After achieving the cost value of the generated candidates, T number of the best cost individual positions is saved as Thermal Memory (TM) to provide higher efficiency with lower complexity to the algorithm. The TM individuals are then combined to the individual, and the equal number of worst candidates is then taken out.

To provide more understanding, consider Figure 5. T₁ describes the environment object for T_(n/2)+1 cooling object, and contrariwise.

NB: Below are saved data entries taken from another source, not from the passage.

/-- The words of an entry as last written. -/
def State.verLast (s : State) (t : VTab) (i : Nat) : List Word :=
  ((s.vers t i).getLast?.map (·.words)).getD (List.replicate t.words 0)

/-! ## Values the chapters refuse -/

/-- Bytes an operation can add (Table 7-3). -/
def State.opGrowth (s : State) (o : Nat × Nat × Nat × Nat) : Nat :=
  match o.1 with
  | 1 => 4
  | 7 => (tmplOf (s.verLast .RW_ENCAP (o.2.2.2 % 4096))).len
  | 8 => (tmplOf (s.verLast .RW_ENCAP (o.2.2.2 % 4096))).len
  | 9 => 6
  | 11 => authSize (bits o.2.2.1 0 3) (bits o.2.2.1 8 8)
  | _ => 0

/-- A list names a reserved opcode or can grow a copy by more than 128 B (R277). -/
def State.listBad (s : State) (i : Nat) : Bool :=
  let l := listOps (s.verLast .RW_LIST i)
  l.any (fun o => decide (o.1 ≥ 12)) || decide ((l.map s.opGrowth).foldl (· + ·) 0 > 128)

/-- A template signs with another algorithm than R283 allows. -/
def State.tmplBad (s : State) (i : Nat) : Bool :=
  let t := tmplOf (s.verLast .RW_ENCAP i)
  t.sign && (t.ses == 0 || t.alg < 1 || t.alg > 3)

/-- A policer of mode 2 has PIR below CIR or PBS below CBS (Table 6-15). -/
def State.polBad (p : State) (i : Nat) : Bool :=
  p.fld F.POL_CFG.MODE i == 2 &&
  (decide (p.fld F.POL_CFG.EIR_PIR i < p.fld F.POL_CFG.CIR i) || decide (p.fld F.POL_CFG.EBS_PBS i < p.fld F.POL_CFG.CBS i))

/-- BASE_LO of a PTP list is a number of nanoseconds (R373, R249). -/
def State.baseBad (p : State) (r : Reg) (i : Nat) : Bool := !bit (p.reg r i 0) 1 && decide (p.reg r i 1 > 999999999)

/-- The links of level l written, with the fabric's own. -/
def State.linked (p : State) (l : Nat) : List Nat :=
  ((p.written .SCHED_LINK).map (·.1)).filterMap fun i => if i / 1048576 + 1 = l then some (i % 1048576) else none

/-- Two children of one node take the same strict slot (R360). -/
def State.slotTwice (p : State) (l : Nat) : Bool :=
  let ls := (p.linked l).filter fun n => (p.nodeLink l n).on l && (p.nodeLink l n).slot < 4
  ls.any fun n => ls.any fun m => n != m && (p.nodeLink l n).slot == (p.nodeLink l m).slot && (p.nodeLink l n).parent == (p.nodeLink l m).parent

/-- Queue q is one that a SCHED_QSEL word can select (R355). -/
def qselHas (v q : Nat) : Bool :=
  let n := 2 ^ min 12 (bits v 20 4)
  let b := bits v 0 20
  decide ((q + 1048576 - b) % 1048576 < n)

/-- A queue selected for port p ends elsewhere (R360). -/
def State.qselBad (p : State) (i : Nat) : Bool :=
  (p.linked 3).any fun q => qselHas (p.reg .SCHED_QSEL i 0) q &&
    (match p.path q with | some (_, _, port) => port != i / 16 | none => false)
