-- ==== Sys2Proof/Machine/Step.lean ====
section
/-! DEFINITION. One step: the command at the front of the queue. -/
namespace Sys2Proof.Machine

/-- Take the command at the front of the queue and answer its effect with the queue's rest; an empty queue idles (log 1). -/
def step (s : State) : Host.Outcome State Fault Refusal :=
  match s.pending with
  | [] => .next s
  | c :: t => exec c { s with pending := t }

/-- The state with the command a word spells in front of its queue: no word spells one. -/
def State.withFetchWord (s : State) (nbits w : Nat) : State :=
  match decodeTableWord nbits w with
  | none => s
  | some c => { s with pending := c :: s.pending }

end Sys2Proof.Machine
end

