-- ==== Sys2Proof/Certificates/Slice0/Obligations.lean ====
section
/-! DEFINITION. The statements about the block, family by family. In each, u is the state once the command's time has passed;
`State.settle` ends every step and is stated by itself (SettleLatchesRaisedLines), as is what the passing of time changes. -/
section
open Sys2Proof Sys2Proof.Machine Sys2Proof.Safety

/-! ## The recipe engine (chapter 03) -/

/-- NOP, MOVI, EXT, ADD, SUB, AND, OR, XOR, SHL, SHR, CMP and TST (R84; Table 3-6): Wd and the flags, one slot, the next
word. W0 discards writes (`Engine.setReg`); Z, N and C change with SF set alone, but CMP always writes them and TST always writes Z. -/
def Obligations.RecipeArithmeticWritesWdAndFlags : Prop :=
  ∀ (dt : Nat) (pl : Fin 4) (k : Fin 8) (s u : State) (e : Engine) (f : Frame) (w : RWord) (d : Disp),
    u = s.advance dt → Carries u pl k e f w d →
    let a := e.reg w.sa
    let b := e.opB w
    let goes (c : Instr) (e' : Engine) : Prop := exec c s = .next (State.settle (went u pl k e f 1 (e.pc + 1) e' f))
    let logic (v : Nat) : Engine := { e.setReg w.dst v with
      z := if d.sf then v % 2 ^ 64 == 0 else e.z
      n := if d.sf then (v % 2 ^ 64).testBit 63 else e.n }
    let diff := (a + 2 ^ 64 - b) % 2 ^ 64
    (d.oper = 0x00 → goes (.recipeNop dt pl k) e) ∧
    (d.oper = 0x04 → goes (.movi dt pl k) (e.setReg w.dst w.imm)) ∧
    (d.oper = 0x0C → goes (.extract dt pl k) (e.setReg w.dst ((a >>> (w.off % 64)) % 2 ^ (if w.wid = 0 then 64 else w.wid)))) ∧
    (d.oper = 0x05 → goes (.aluAdd dt pl k) { logic (a + b) with c := if d.sf then decide (2 ^ 64 ≤ a + b) else e.c }) ∧
    (d.oper = 0x06 → goes (.aluSub dt pl k) { logic diff with c := if d.sf then decide (a < b) else e.c }) ∧
    (d.oper = 0x07 → goes (.aluAnd dt pl k) (logic (a &&& b))) ∧
    (d.oper = 0x08 → goes (.aluOr dt pl k) (logic (a ||| b))) ∧
    (d.oper = 0x09 → goes (.aluXor dt pl k) (logic (a ^^^ b))) ∧
    (d.oper = 0x0A → goes (.aluShl dt pl k) (logic (a <<< (b % 64)))) ∧
    (d.oper = 0x0B → goes (.aluShr dt pl k) (logic (a >>> (b % 64)))) ∧
    (d.oper = 0x0D → goes (.cmp dt pl k) { e with z := diff == 0, n := diff.testBit 63, c := decide (a < b) }) ∧
    (d.oper = 0x0E → goes (.tst dt pl k) { e with z := (a &&& b) % 2 ^ 64 == 0 })

/-- LDF, LDV, LDS, KEY, META and SIDE (R84, R85, R88, R97; Table 3-6): a load inside the window whose bytes are known gives the
field and O; a key write puts bits into a key buffer; a metadata write keeps the field's width and ignores an undefined index; a side
record takes the next slot, a ninth is discarded, and counted where the recipe is not the standard package, which counts what it discards at its END. A load of bytes
that have not arrived waits for them. -/
def Obligations.RecipeLoadsAndWrites : Prop :=
  ∀ (dt : Nat) (pl : Fin 4) (k : Fin 8) (s u : State) (e : Engine) (f : Frame) (w : RWord) (d : Disp),
    u = s.advance dt → Carries u pl k e f w d →
    let goes (c : Instr) (e' : Engine) (f' : Frame) : Prop := exec c s = .next (State.settle (went u pl k e f 1 (e.pc + 1) e' f'))
    let at_ : Int := if d.abs then (w.off : Nat) else (e.cur * 8 : Nat) + w.soff
    let n := min (e.opB w % 16) 8
    let rec_ := Side.ev (w.imm % 256) (bits w.imm 8 16) (e.reg w.sa) (e.opB w)
    (∀ v o, d.oper = 0x01 → f.load d at_ w.width = .value v o → goes (.ldf dt pl k) { e.setReg w.dst v with o := o } f) ∧
    (∀ v o, d.oper = 0x03 → n ≠ 0 → f.load d at_ (8 * n) = .value v o → goes (.ldv dt pl k) { e.setReg w.dst v with o := o } f) ∧
    (d.oper = 0x03 → n = 0 → goes (.ldv dt pl k) { e.setReg w.dst 0 with o := false } f) ∧
    (d.oper = 0x17 → goes (.lds dt pl k) (e.setReg w.dst (specialValue u f e (w.imm % 16))) f) ∧
    (d.oper = 0x18 → goes (.keyWrite dt pl k) e { f with
      kb := f.kb.set (w.tgt % 4) (putBits (f.kb.getD (w.tgt % 4) 0) w.off (min w.width (640 - w.off)) (e.reg w.sa)) }) ∧
    (d.oper = 0x19 → metaBits (w.tgt % 64) = 0 → goes (.metaWrite dt pl k) e f) ∧
    (d.oper = 0x19 → metaBits (w.tgt % 64) ≠ 0 → goes (.metaWrite dt pl k) e { f with
      fields := sput f.fields 0 (w.tgt % 64) (e.reg w.sa % 2 ^ metaBits (w.tgt % 64)) }) ∧
    (d.oper = 0x1A → f.sides.length < 8 → goes (.sideRec dt pl k) e { f with sides := f.sides ++ [rec_] }) ∧
    (∀ x, d.oper = 0x1A → 8 ≤ f.sides.length → x = u.spendSlots pl f e.pc 1 (min 65535 (e.icnt + 1)) → exec (.sideRec dt pl k) s = .next (State.settle
      ((if x.standard (bankNo pl f.bank) = false then x.bump .PARSE_SIDE_EXCESS pl else x).keepEngine pl k e.frame
        { e with pc := e.pc + 1, icnt := min 65535 (e.icnt + 1) } f))) ∧
    (d.oper = 0x01 → f.load d at_ w.width = .wait → exec (.ldf dt pl k) s = .next (State.settle (u.keepEngine pl k e.frame { e with waitW := true } f))) ∧
    (d.oper = 0x03 → n ≠ 0 → f.load d at_ (8 * n) = .wait →
      exec (.ldv dt pl k) s = .next (State.settle (u.keepEngine pl k e.frame { e with waitW := true } f)))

If the object is less than ζ, the temperature exchanges gradually. ζ is formulated as follows:

$$\begin{array}{c}\zeta =\frac{\text{Cos}\left(\text{object}\right)}{\text{Cos}\left(\text{worst\hspace{0.17em}object}\right)}.\end{array}$$ (20)

Figure 5.

Some examples of the MIAS database mammography images.

Time is another term in the simulation of the optimizer that is related to the number of iteration. This term is obtained by the following equation:

$$\begin{array}{c}t=\frac{\text{iteration}}{\mathrm{Max}.\text{iteration}}.\end{array}$$ (21)

To improve the global searching of the algorithm, the environmental temperature changing is considered that is formulated as follows:

$$\begin{array}{c}{T}_i^e=\left(1-\left({\alpha }_1+{\alpha }_2\times \left(1-t\right)\times \delta \right)\right)\times {T_i^{\prime }}^e,\end{array}$$ (22)

where δ describes a random number between 0 and 1, T_i′^e represents the preceding temperature of the object modified by T_i^e, and α₁ and α₂ represent the control variables, respectively.

Finally, the new position for the object temperature is achieved by the following:

$$\begin{array}{c}{T}_i^N=T_i^e+\left(T_i^{\text{old}}-T_i^e\right)\exp \left(-\zeta t\right).\end{array}$$ (23)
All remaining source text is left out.